#### [Task to carry out]
Extract the first line through the line containing "def bufBad (w" from the listing below, exactly as written.

#### [Listed entries]
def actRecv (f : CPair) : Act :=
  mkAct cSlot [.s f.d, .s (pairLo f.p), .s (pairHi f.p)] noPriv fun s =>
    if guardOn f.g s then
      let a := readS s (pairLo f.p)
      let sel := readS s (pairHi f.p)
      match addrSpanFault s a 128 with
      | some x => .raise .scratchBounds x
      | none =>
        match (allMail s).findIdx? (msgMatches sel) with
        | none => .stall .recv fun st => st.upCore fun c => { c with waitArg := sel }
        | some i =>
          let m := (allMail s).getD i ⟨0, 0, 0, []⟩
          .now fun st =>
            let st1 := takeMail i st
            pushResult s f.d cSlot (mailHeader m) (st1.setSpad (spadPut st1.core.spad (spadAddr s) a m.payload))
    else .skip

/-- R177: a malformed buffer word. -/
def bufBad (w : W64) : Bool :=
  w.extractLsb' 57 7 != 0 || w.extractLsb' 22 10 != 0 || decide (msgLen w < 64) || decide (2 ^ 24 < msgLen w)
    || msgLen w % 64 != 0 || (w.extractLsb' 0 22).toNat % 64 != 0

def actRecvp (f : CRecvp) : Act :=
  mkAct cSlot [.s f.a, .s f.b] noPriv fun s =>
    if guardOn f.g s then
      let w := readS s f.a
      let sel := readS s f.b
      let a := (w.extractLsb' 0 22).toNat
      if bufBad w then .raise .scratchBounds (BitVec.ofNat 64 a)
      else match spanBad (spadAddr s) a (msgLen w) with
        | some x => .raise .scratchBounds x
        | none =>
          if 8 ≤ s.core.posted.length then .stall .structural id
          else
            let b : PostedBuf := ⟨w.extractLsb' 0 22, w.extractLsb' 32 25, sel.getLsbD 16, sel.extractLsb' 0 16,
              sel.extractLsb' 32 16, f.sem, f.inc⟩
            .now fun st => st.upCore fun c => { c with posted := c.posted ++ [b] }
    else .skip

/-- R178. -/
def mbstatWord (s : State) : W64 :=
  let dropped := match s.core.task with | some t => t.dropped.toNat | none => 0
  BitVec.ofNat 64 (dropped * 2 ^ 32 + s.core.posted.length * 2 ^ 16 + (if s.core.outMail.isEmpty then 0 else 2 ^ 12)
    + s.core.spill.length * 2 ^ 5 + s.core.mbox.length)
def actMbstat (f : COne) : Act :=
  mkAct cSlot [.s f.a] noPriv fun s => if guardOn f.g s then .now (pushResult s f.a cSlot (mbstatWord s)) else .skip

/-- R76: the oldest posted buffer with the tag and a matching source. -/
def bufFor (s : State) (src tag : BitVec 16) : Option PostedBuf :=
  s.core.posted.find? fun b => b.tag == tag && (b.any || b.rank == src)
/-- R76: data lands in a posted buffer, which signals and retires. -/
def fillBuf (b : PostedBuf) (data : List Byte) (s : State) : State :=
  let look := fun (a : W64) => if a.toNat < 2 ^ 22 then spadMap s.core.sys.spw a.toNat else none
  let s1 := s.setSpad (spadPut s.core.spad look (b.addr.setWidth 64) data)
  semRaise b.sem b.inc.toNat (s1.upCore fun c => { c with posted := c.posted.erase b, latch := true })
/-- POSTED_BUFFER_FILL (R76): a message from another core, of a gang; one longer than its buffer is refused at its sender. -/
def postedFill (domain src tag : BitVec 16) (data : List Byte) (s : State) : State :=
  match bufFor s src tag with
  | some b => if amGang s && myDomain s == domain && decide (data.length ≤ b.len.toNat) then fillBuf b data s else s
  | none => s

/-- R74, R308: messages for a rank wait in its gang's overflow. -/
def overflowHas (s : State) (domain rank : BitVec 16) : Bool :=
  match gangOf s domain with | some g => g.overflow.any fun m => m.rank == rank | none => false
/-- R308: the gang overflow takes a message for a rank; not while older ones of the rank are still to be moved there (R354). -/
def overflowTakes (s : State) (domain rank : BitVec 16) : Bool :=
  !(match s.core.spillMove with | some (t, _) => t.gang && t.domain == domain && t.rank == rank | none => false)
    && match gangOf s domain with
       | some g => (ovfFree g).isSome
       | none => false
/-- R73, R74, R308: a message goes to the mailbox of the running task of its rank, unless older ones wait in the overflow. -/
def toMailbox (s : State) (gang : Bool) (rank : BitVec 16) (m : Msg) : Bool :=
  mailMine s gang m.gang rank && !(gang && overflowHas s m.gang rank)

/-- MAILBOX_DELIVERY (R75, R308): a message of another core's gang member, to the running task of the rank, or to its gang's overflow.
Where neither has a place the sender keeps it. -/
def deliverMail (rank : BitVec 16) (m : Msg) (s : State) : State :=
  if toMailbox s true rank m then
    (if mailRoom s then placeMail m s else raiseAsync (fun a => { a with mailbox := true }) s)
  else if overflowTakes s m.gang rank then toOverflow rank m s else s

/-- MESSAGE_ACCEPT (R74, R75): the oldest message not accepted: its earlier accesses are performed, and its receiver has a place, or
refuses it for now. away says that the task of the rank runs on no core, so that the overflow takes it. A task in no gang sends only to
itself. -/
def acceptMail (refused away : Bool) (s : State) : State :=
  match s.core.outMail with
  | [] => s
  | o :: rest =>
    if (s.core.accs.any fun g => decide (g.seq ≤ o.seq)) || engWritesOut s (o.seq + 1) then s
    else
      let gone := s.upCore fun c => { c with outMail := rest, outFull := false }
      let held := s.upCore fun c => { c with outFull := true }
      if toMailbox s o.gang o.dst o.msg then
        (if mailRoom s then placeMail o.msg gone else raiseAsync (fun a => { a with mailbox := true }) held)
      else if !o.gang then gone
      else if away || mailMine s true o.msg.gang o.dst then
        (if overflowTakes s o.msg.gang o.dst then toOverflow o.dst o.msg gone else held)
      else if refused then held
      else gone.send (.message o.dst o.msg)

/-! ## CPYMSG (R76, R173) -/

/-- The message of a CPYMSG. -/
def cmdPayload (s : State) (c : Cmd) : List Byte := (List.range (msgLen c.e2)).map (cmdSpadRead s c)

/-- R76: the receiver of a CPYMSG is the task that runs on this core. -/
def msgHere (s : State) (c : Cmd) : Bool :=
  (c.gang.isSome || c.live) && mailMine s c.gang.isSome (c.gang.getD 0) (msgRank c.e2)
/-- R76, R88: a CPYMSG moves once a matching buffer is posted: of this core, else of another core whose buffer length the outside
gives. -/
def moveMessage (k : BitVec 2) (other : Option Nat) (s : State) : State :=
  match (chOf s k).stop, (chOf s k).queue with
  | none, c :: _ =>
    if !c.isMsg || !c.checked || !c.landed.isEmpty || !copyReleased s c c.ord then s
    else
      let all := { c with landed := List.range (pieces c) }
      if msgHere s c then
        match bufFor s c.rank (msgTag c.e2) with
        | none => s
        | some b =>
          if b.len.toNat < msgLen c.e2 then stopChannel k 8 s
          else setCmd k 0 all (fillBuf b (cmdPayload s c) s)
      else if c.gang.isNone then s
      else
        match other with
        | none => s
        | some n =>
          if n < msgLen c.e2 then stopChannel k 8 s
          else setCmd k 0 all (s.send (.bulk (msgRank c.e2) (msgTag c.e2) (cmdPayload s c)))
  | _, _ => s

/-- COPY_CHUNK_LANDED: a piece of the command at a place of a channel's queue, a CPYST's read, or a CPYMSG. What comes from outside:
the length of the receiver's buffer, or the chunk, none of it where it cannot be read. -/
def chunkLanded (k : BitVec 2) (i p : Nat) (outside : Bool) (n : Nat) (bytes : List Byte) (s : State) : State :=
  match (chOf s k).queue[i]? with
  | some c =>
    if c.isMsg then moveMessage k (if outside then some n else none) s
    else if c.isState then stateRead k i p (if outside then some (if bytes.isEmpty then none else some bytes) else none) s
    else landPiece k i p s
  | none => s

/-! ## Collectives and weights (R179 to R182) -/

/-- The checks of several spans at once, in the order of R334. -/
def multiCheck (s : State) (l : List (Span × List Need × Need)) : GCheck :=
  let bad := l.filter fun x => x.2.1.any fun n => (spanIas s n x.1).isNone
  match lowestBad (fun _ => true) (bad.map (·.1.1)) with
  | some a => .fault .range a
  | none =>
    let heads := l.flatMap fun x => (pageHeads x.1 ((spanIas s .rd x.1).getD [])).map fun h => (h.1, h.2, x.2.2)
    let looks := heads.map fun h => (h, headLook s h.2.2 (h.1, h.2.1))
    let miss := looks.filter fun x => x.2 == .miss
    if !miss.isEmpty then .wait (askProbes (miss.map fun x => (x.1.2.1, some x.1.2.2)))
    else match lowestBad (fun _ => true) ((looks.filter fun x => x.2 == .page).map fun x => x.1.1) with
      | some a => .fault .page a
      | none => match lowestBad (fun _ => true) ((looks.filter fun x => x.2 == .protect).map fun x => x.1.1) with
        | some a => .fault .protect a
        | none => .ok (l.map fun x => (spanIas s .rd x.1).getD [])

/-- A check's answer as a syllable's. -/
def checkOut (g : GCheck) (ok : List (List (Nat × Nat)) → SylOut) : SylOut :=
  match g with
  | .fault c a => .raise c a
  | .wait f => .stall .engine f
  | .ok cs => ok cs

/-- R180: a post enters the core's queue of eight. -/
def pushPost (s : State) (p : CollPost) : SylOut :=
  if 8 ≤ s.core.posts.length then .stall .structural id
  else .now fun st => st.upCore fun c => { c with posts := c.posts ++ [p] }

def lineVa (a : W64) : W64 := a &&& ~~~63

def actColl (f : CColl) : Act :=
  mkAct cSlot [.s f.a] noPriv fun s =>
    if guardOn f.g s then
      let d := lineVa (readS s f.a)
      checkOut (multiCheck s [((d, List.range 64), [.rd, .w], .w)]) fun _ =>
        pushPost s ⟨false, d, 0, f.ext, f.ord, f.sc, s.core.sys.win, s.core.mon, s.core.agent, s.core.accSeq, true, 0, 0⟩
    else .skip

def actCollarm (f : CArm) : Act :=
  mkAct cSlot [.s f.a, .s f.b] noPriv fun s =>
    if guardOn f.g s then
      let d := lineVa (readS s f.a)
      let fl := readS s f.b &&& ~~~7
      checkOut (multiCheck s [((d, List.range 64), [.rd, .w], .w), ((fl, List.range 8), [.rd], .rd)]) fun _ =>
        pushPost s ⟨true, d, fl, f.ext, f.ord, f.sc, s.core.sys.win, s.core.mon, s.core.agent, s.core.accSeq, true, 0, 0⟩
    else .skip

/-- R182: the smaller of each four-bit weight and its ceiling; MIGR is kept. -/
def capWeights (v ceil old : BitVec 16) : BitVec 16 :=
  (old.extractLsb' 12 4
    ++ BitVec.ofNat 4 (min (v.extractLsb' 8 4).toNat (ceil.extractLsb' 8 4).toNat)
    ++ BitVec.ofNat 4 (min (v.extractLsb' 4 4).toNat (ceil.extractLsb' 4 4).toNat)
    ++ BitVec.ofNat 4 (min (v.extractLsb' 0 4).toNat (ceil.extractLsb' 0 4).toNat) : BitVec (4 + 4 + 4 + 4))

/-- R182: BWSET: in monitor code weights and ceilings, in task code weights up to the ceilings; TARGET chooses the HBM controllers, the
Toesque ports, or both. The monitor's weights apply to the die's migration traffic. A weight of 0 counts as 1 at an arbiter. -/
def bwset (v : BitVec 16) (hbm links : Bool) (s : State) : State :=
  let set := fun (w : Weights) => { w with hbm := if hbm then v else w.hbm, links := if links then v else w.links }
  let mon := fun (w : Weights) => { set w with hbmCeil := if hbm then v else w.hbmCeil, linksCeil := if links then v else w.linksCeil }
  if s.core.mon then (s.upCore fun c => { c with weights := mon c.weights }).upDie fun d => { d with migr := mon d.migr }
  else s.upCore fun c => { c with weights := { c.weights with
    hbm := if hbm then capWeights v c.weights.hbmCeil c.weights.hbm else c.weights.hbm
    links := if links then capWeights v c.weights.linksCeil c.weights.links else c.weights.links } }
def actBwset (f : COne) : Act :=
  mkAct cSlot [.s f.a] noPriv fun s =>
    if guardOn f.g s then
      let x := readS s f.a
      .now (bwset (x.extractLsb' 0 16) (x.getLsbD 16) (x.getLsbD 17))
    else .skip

#### [Response]
def actRecv (f : CPair) : Act :=
  mkAct cSlot [.s f.d, .s (pairLo f.p), .s (pairHi f.p)] noPriv fun s =>
    if guardOn f.g s then
      let a := readS s (pairLo f.p)
      let sel := readS s (pairHi f.p)
      match addrSpanFault s a 128 with
      | some x => .raise .scratchBounds x
      | none =>
        match (allMail s).findIdx? (msgMatches sel) with
        | none => .stall .recv fun st => st.upCore fun c => { c with waitArg := sel }
        | some i =>
          let m := (allMail s).getD i ⟨0, 0, 0, []⟩
          .now fun st =>
            let st1 := takeMail i st
            pushResult s f.d cSlot (mailHeader m) (st1.setSpad (spadPut st1.core.spad (spadAddr s) a m.payload))
    else .skip

/-- R177: a malformed buffer word. -/
def bufBad (w : W64) : Bool :=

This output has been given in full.